The young Malaysian’s research attracted considerable attention at Britain’s biggest pharmaceutical conference in Manchester recently; he was also interviewed by BBC Radio Manchester and Capital.FM London.
Afendi said the method would remove the problems associated with needle delivery – such as the spread of blood-borne diseases if someone was accidentally pricked or if a needle was reused.
“And, of course, there is the pain,” he said, adding that a trained nurse or doctor was also needed to administer a vaccine using a needle.
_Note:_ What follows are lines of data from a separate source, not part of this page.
theorem pulsePattern_high (i : Nat) (w : Word) :
    (pulsePattern i w).extractLsb' 17 15 = BitVec.ofNat 15 (w.toNat / 2 ^ 17) := by
  apply BitVec.eq_of_toNat_eq
  have := word_toNat_lt w
  rw [pulsePattern, BitVec.extractLsb'_toNat, BitVec.toNat_ofNat, BitVec.toNat_ofNat,
    Nat.shiftRight_eq_div_pow]
  omega

theorem pulsePattern_low (i : Nat) (w : Word) :
    (pulsePattern i w).extractLsb' 0 17 = BitVec.ofNat 17 w.toNat := by
  apply BitVec.eq_of_toNat_eq
  have := word_toNat_lt w
  rw [pulsePattern, BitVec.extractLsb'_toNat, BitVec.toNat_ofNat, BitVec.toNat_ofNat,
    Nat.shiftRight_eq_div_pow]
  omega

/-- A legal word is fetched as the pulse instruction of its index's parity (R46, R84). -/
theorem fetchPulse_legal (s : State) (h : lengthLegal (pulseWord s s.i) = true) :
    ∃ d : BitVec 17, d.toNat = (pulseWord s s.i).toInt.toNat ∧
      fetchPulse s = .ok (if s.i % 2 = 0 then .holdH d else .holdL d) := by
  rw [lengthLegal_iff] at h
  generalize hw : pulseWord s s.i = w at *
  have hn := word_toInt_of_nonneg w (by omega)
  refine ⟨BitVec.ofNat 17 w.toNat, ?_, ?_⟩
  · rw [BitVec.toNat_ofNat]
    omega
  · have h0 : (pulsePattern s.i w).extractLsb' 17 15 = 0 := by
      rw [pulsePattern_high, show w.toNat / 2 ^ 17 = 0 by omega]
      rfl
    unfold fetchPulse decodePulse
    rw [hw, if_pos h0, pulsePattern_low, pulsePattern_index]
    rcases Nat.mod_two_eq_zero_or_one s.i with e | e <;> simp [e]

end Sys2Proof.Machine
end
Apart from vaccines, the researchers are also investigating whether ultrasound could be applied for other drugs, proteins and certain creams with poor absorption through the skin.
“The procedure may even give rise to painless dental proceedings in future,” he said, apparently referring to the fear of injections prior to tooth extractions and cavity fillings.
Afendi said he felt it was time to offer an alternative to needles, which had been in use for 153 years.
“Since I’m afraid of needles, it makes sense for me to undertake the research for the benefit of mankind,” he added.
It was, however, not smooth sailing when he first started on his final-year thesis project; some people thought he was wasting his time.
Although ultrasound scans had been used in maternity wards to screen babies and as a cleaning tool in laboratories, its application for vaccines has yet to be documented.
Explaining how it works, Afendi said the medium and ultrasound would be applied to the forearm for up to two minutes before the vaccine could be used.
He said he tested the tetanus vaccine on mice and rats earlier this year and found the results positive.
“Not only is their immunity response as good as through injection but the level of protection is just as sufficient,” he noted.
As Afendi is in the midst of writing his thesis, he hopes to seek additional funds to continue his tests on human skin when he returns to Malaysia next year.
Among other things, he plans to complete his research in Universiti Malaya to prove that the method is safe for use on humans.
Afendi also hopes to get together fellow Malaysian engineering, designing and architectural experts to develop a hand-held, low-frequency ultrasound device for use in hospitals and clinics.
“We can brainstorm the concept and come out with a mobile unit that is practical for everyone,” he added.
Currently, the ultrasound commonly found in laboratories is administered through a probe sonicator that is bulky and of restrictive usage.
On his ambition, Afendi said he hoped to become a top researcher in the field of drug delivery and skin immunisation.
Since arriving in Britain to pursue his PhD in drug delivery in 2003, he has learnt numerous lessons in his research, including “being thrown into the deep end of the pool and expected to swim or drown”.
Afendi’s supervisor, Dr Sudax Murdan from the university’s Department of Pharmaceutics, described him as a “committed and gifted” young man.
“He’s one of my best PhD students,” she said, adding that he had the potential to go far in his career.
Dr Murdan said everyone was interested in needle-less immunisation, which she hailed as exciting and the “biggest thing” now.
So, those of you who feel squeamish about having an injection, you can breathe a sigh of relief as a painless way may well be on the way – thanks to a fellow Malaysian.